Acoustic Mapping and Imaging of Thoracic Sounds

Multichannel lung sound recording over the chest in the front and back has received much attention in the recent years due to its diagnostic potentials in a noninvasive manner. The conventional imaging systems for lungs are chest x-rays, CT, MRI that are well-established methods. The ultrasound method is fairly noninvasive; however, it has not been developed successfully due to the very high attenuation of high-frequency sounds at lung parenchyma.

Traditional auscultation by the stethoscope sounds much less reliable and valuable compared to the imaging methods mentioned above and also pulmonary function tests, pulmonary arteriography, radioisotope scanning, and biopsy of the lung that is used in some instances to make a definite diagnosis of the lung condition. However, auscultation remains as one of the most common devices used by physicians due to its simplicity, noninvasive manner, and availability. Indeed, in the situation of an acute respiratory distress in an emergency room, none of the above mentioned tests are likely to be used first. In such a situation, auscultation can be lifesaving.

Physicians, when listening to the lung sounds of a patient with a respiratory disease, often listen to the sounds over a few locations of the patient's chest both in the front and back. In fact by doing so, they gather information about the sounds coming from different parts of the lung and subjectively try to remember the quality of the sound at every location and assess them together for symptomatic sounds. Therefore, it makes their job much easier if there is a simultaneous multisensor recording over the chest wall so that the sounds can be listened to repeatedly. Furthermore, one can analyze the sounds in the time-frequency domain and have an acoustic image of the lung.

One of the first attempts on this topic was the development of a 16 electronic stethoscopes in a backpad (Fig. 8.1) that can be comfortably placed behind the patient and have the simultaneous digital sounds over the back of the chest wall stored in a computer for further analysis [67]. Over the years, the same group developed a software accompanying the multi-stethoscope jacket to display the sounds at every location and automatically count the number

FIGURE 8.1: Backpad microphones. Adopted from [67] with permission

of symptomatic sounds such as crackles, strides, etc., as well as a three-dimensional (3D) image of the concentration of the symptomatic sounds over the chest so that the physician can detect the site affected by the disease objectively and also much faster.

Using simultaneous multisensor recordings of thoracic sounds from the chest wall, an acoustic imaging of the chest has recently been investigated for detecting plausible different patterns between healthy individuals and patients [76]. In that study, a new method for acoustic imaging of the respiratory system was developed and evaluated by a physical model of the lung as well as experimental data on four subjects and one patient. The sound speed, sound wavelengths at the frequencies of diagnostic values, and the geometry of the lung were taken into consideration in developing a model for acoustic imaging to provide a spatial representation of the intrathoracic sounds as opposed to the mapping of sounds on the thoracic surface. The acoustic imaging model was developed based on the calculation of a 3D data array [76], sk(t -\xk - y | /c) = d,xk-y| x r (y, t)/ \xk - y |2 , where xk (k = 1, ... , M) are the positions of M microphones on the thoracic surface, sk (t) is the sound signal recorded at each microphone, y is the hypothetical source site, c is the sound speed, d is the uniform damping factor per unit length, and r (y, t) is the signal emitted by the hypothetical source (intrathoracic sound). Having the signals recorded by Mmicrophones, the resulted M equations can be solved by the least-squares fit to estimate r (y, t), the hypothetical source. Each equation takes into account the delay between the hypothetical source and microphone (the left-hand side of the equation) and the geometric and assumed uniform damping on the source signal (the right-hand side of the equation).

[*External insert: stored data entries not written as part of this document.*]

-- ==== Sys2Proof/Safety.lean ====
section
/-! DEFINITION. What a safe run is, in the terms the statements use: the idle block, the invariants of the registers
(spec 10_state.md R34, R38), the invariant of a running command, the closed set of requests (30_encoding.md R99), the legal
transitions of `PHASE` (R23), and the traces the rules write out for INIT, PATTERN and WRITE. -/

namespace Sys2Proof.Machine

/-! ### States -/

/-- Everything that lives only while a command runs is at rest (R22, R33). -/
def State.Quiet (s : State) : Prop :=
  s.upc = 0 ∧ s.k = 0 ∧ s.nok = 0 ∧ s.stop = false ∧ s.ir = 0 ∧ s.cnt = 0 ∧
    s.breq = none ∧ s.treq = none

/-- No command runs and nothing is outstanding: the block waits for a command word. -/
def State.Idle (s : State) : Prop := s.busy = false ∧ s.Quiet

/-- An idle block in READY: where the fourteen commands beside INIT and DEINIT are admitted (R224). -/
def State.ReadyIdle (s : State) : Prop := s.Idle ∧ s.phase = .ready

/-- `LINES` is a legal line count (R30). -/
def State.LegalLines (s : State) : Prop := 1 ≤ s.lines.toNat ∧ s.lines.toNat ≤ 4

/-- The registers that persist between commands are the same in both states (R22). -/
def State.SameRegisters (s t : State) : Prop :=
  t.phase = s.phase ∧ t.tm = s.tm ∧ t.fs = s.fs ∧ t.dc = s.dc ∧ t.em = s.em ∧ t.lines = s.lines ∧ t.lat = s.lat

/-! ### Invariants -/

/-- The hardwired bits of the three control registers are 0 (R26, R28, R29, R34; R38 (f)). -/
def State.HardwiredZero (s : State) : Prop :=
  s.fs &&& 0xE3 = 0 ∧ s.dc &&& 0xF8 = 0 ∧ s.em &&& 0xFC = 0

/-- The clauses (a) to (e) of R38: `LAT` is one of the two parameter vectors, `FS.DL` is `TM`, `FS.N` is set exactly for two
lines and more, `FS.F` only for one line, and `LINES` is 1..4. -/
def State.Configured (s : State) : Prop :=
  (s.lat = Config.lineBaseNarrow ∨ s.lat = Config.lineBaseWide) ∧
    s.fs.getLsbD 4 = s.tm.bit ∧
    (s.fs.getLsbD 3 = true ↔ 2 ≤ s.lines.toNat) ∧
    (s.fs.getLsbD 2 = true → s.lines = 1) ∧
    s.LegalLines

/-- What INIT has done when `UPC` has reached a step (R120): `FS` after s3, `LINES` and `LAT` after s4; a bus
request is one of s1 and s2, or of s6 and later and then no negotiation; and no wait is requested before s5. -/
def State.InitProgress (w : BitVec 8) (h : BitVec 3) (p : Font) (s : State) : Prop :=
  (4 ≤ s.upc → s.fs = deriveFs s.tm h p) ∧
    (5 ≤ s.upc → s.lines = h ∧ s.lat = lineTableOf (widthClass w)) ∧
    (∀ r, s.breq = some r → s.upc ≤ 2 ∨ (5 ≤ s.upc ∧ ∀ m, r ≠ .negotiate m)) ∧
    (s.treq.isSome = true → 5 ≤ s.upc)

/-- The progress of the command that runs: only INIT leaves registers for a later step of its own to rely on. -/
def State.Progress (s : State) : Instr → Prop
  | .init w h p _ => s.InitProgress w h p
  | .deinit | .clear | .home | .setcur _ _ | .shift _ _ | .textdir _ | .autoscroll _ | .display _
  | .cursor _ | .blink _ | .pattern _ | .write _ | .blsup | .blset _ | .blget => True
  | .lcdClear | .lcdHome | .lcdEntryMode _ _ | .lcdDisplayControl _ _ _ | .lcdShift _ _
  | .lcdFunctionSet _ _ _ | .lcdSetCgram _ | .lcdSetDdram _ | .lcdNibbleResync | .lcdNibbleModefix
  | .lcdData _ => False

/-- A command past its admission is a legal one, admitted in the phase the block is still in (R224). -/
def State.RunsLegally (s : State) : Prop :=
  (s.upc = 0 → s.breq = none ∧ s.treq = none) ∧
    (s.upc ≠ 0 → ∃ i, decodeCommand s.ir = .ok i ∧ admitted i s.phase = true ∧ s.Progress i)

/-- The invariant of the machine: hardwired bits, the READY configuration, at most one outstanding request (R70), a
quiet block between commands, and a legal running command. -/
def State.Inv (s : State) : Prop :=
  s.HardwiredZero ∧
    (s.phase = .ready → s.Configured) ∧
    (s.breq = none ∨ s.treq = none) ∧
    (s.busy = false → s.Quiet) ∧
    (s.busy = true → s.RunsLegally)

/-! ### The closed set of emissions -/

/-- The bytes the block emits by `BusInstr`: the values listed in R88 to R95 (R99). -/
def emittedByte (b : Byte) : Bool :=
  b == 0x01 || b == 0x02 ||
    (0x04 ≤ b.toNat && b.toNat ≤ 0x07) || (0x08 ≤ b.toNat && b.toNat ≤ 0x0F) ||
    [0x10, 0x14, 0x18, 0x1C].contains b.toNat ||
    [0x20, 0x24, 0x28, 0x30, 0x34, 0x38].contains b.toNat ||
    [0x40, 0x48, 0x50, 0x58, 0x60, 0x68, 0x70, 0x78].contains b.toNat ||
    0x80 ≤ b.toNat

/-- A request R99 allows: instruction bytes and nibbles from the closed set; data bytes and control requests freely. -/
def emittedRequest : BusReq → Bool
  | .instr op => emittedByte op
  | .nibble n => n == 0x3 || n == 0x2
  | .init | .negotiate _ | .data _ | .blSupported | .blSet _ | .blGet => true

/-- A wait the block requests: one of the four lengths of R82 and R265. -/
def emittedWait (t : Half) : Bool := [50000, 4500, 150, 2000].contains t.toNat

/-- A trace entry within the closed set. -/
def emittedEvent : Event → Bool
  | .bus r _ | .busCut r => emittedRequest r
  | .wait t | .waitCut t => emittedWait t

/-- Everything the block has requested, and what it requests now, is within the closed set (R99, R265). -/
def State.EmitsClosed (s : State) : Prop :=
  (∀ e ∈ s.trace, emittedEvent e = true) ∧
    (∀ r, s.breq = some r → emittedRequest r = true) ∧
    (∀ t, s.treq = some t → emittedWait t = true)

/-! ### Register commands -/

/-- A command that mutates `EM`, as its mask and its operand bit (R160, R162, R164). -/
def entryModeCommand : Instr → Option (Byte × Bool)
  | .textdir d => some (0x02, d.bit)
  | .autoscroll b => some (0x01, b)
  | .init _ _ _ _ | .deinit | .clear | .home | .setcur _ _ | .shift _ _ | .display _ | .cursor _ | .blink _
  | .pattern _ | .write _ | .blsup | .blset _ | .blget | .lcdClear | .lcdHome | .lcdEntryMode _ _
  | .lcdDisplayControl _ _ _ | .lcdShift _ _ | .lcdFunctionSet _ _ _ | .lcdSetCgram _ | .lcdSetDdram _
  | .lcdNibbleResync | .lcdNibbleModefix | .lcdData _ => none

/-- A command that mutates `DC`, as its mask and its operand bit (R160, R166, R168, R170). -/
def displayControlCommand : Instr → Option (Byte × Bool)
  | .display b => some (0x04, b)
  | .cursor b => some (0x02, b)
  | .blink b => some (0x01, b)
  | .init _ _ _ _ | .deinit | .clear | .home | .setcur _ _ | .shift _ _ | .textdir _ | .autoscroll _
  | .pattern _ | .write _ | .blsup | .blset _ | .blget | .lcdClear | .lcdHome | .lcdEntryMode _ _
  | .lcdDisplayControl _ _ _ | .lcdShift _ _ | .lcdFunctionSet _ _ _ | .lcdSetCgram _ | .lcdSetDdram _
  | .lcdNibbleResync | .lcdNibbleModefix | .lcdData _ => none

/-! ### Transitions of the phase -/

/-- The transitions of `PHASE` that R23 lists, hardware reset apart. -/
def legalPhaseStep : Phase → Phase → Prop
  | .uninit, .ready => True
  | .uninit, .failed => True
  | .uninit, .released => True
  | .ready, .released => True
  | .failed, .released => True
  | p, q => p = q

/-! ### Traces -/

/-- The last part of INIT's trace, steps s13 to s19, in both modes (R129), with the counts answered. -/
def initTail (fs : Byte) (c1 c2 c3 c4 : Byte) : List Event :=
  [.bus (.instr (0x20 ||| fs)) c1, .bus (.instr 0x0C) c2, .bus (.instr 0x01) c3, .wait 2000, .bus (.instr 0x06) c4]

/-- INIT's trace after the two control requests where the adapter answers 4-bit (R126, R128, R129). -/
def initTrace4 (fs : Byte) (n1 n2 n3 n4 c1 c2 c3 c4 : Byte) : List Event :=
  [.wait 50000, .bus (.nibble 0x3) n1, .wait 4500, .bus (.nibble 0x3) n2, .wait 4500, .bus (.nibble 0x3) n3, .wait 150,
    .bus (.nibble 0x2) n4] ++ initTail fs c1 c2 c3 c4

/-- INIT's trace after the two control requests where the adapter answers 8-bit (R127, R128, R129). -/
def initTrace8 (fs : Byte) (n1 n2 n3 c1 c2 c3 c4 : Byte) : List Event :=
  [.wait 50000, .bus (.instr (0x20 ||| fs)) n1, .wait 4500, .bus (.instr (0x20 ||| fs)) n2, .wait 4500,
    .bus (.instr (0x20 ||| fs)) n3, .wait 150] ++ initTail fs c1 c2 c3 c4

/-- Data bytes with the counts the adapter answers, one count a byte. -/
def dataEvents (bytes counts : List Byte) : List Event :=
  List.zipWith (fun b c => .bus (.data b) c) bytes counts

/-- How many of some transfers succeeded: those with a count other than 0 (R186). -/
def successes (counts : List Byte) : Nat := counts.countP (fun c => c != 0)

/-- How many bytes of a payload WRITE puts on the bus: up to and with the first whose count is 0 (R187). -/
def bytesSent (len : Nat) (counts : List Byte) : Nat :=
  min len ((counts.take len).findIdx (fun c => c == 0) + 1)

/-- How many of them succeeded: those before the first failure (R185). -/
def bytesWritten (len : Nat) (counts : List Byte) : Nat :=
  (counts.take len).findIdx (fun c => c == 0)

end Sys2Proof.Machine
end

The above model was tested on two subjects with 8 microphones and two other subjects with 16 microphones and one patient (a 5-year-old child with severe pneumonia) as well as on a physical model of the human lung. The results were congruent with the hypotheses that inspiratory sounds are produced predominantly in the periphery of the lung, while the expiratory sounds are produced more centrally [76]. However, it should be noted that the model was tested and evaluated only on four healthy subjects and the results with one ofthese four subjects was not consistent with the other three in terms of the concentration of the sound source on the upper right anterior portion of the chest wall, though this could be due to the fact that the number of microphones was not the same for all the four healthy subjects and the images obtained by 8 microphones showed substantial differences with those obtained by 16 microphones. In conclusion, based on the resulted images provided in [76], it seems that at least 16 microphones are needed for a reliable acoustic imaging of the chest.

Although, as the authors in [76] state, the acoustic imaging method is unlikely to compete with the CT, x-ray, or MRI techniques in terms of the information that they provide, the results are encouraging as it opens a new diagnostic possibility that upon further improvement in sensor technology, hardware design, and advances in computer technology to reduce the computational cost of the algorithm, may become a routine monitoring technique before using the other conventional methods, due to its noninvasive nature.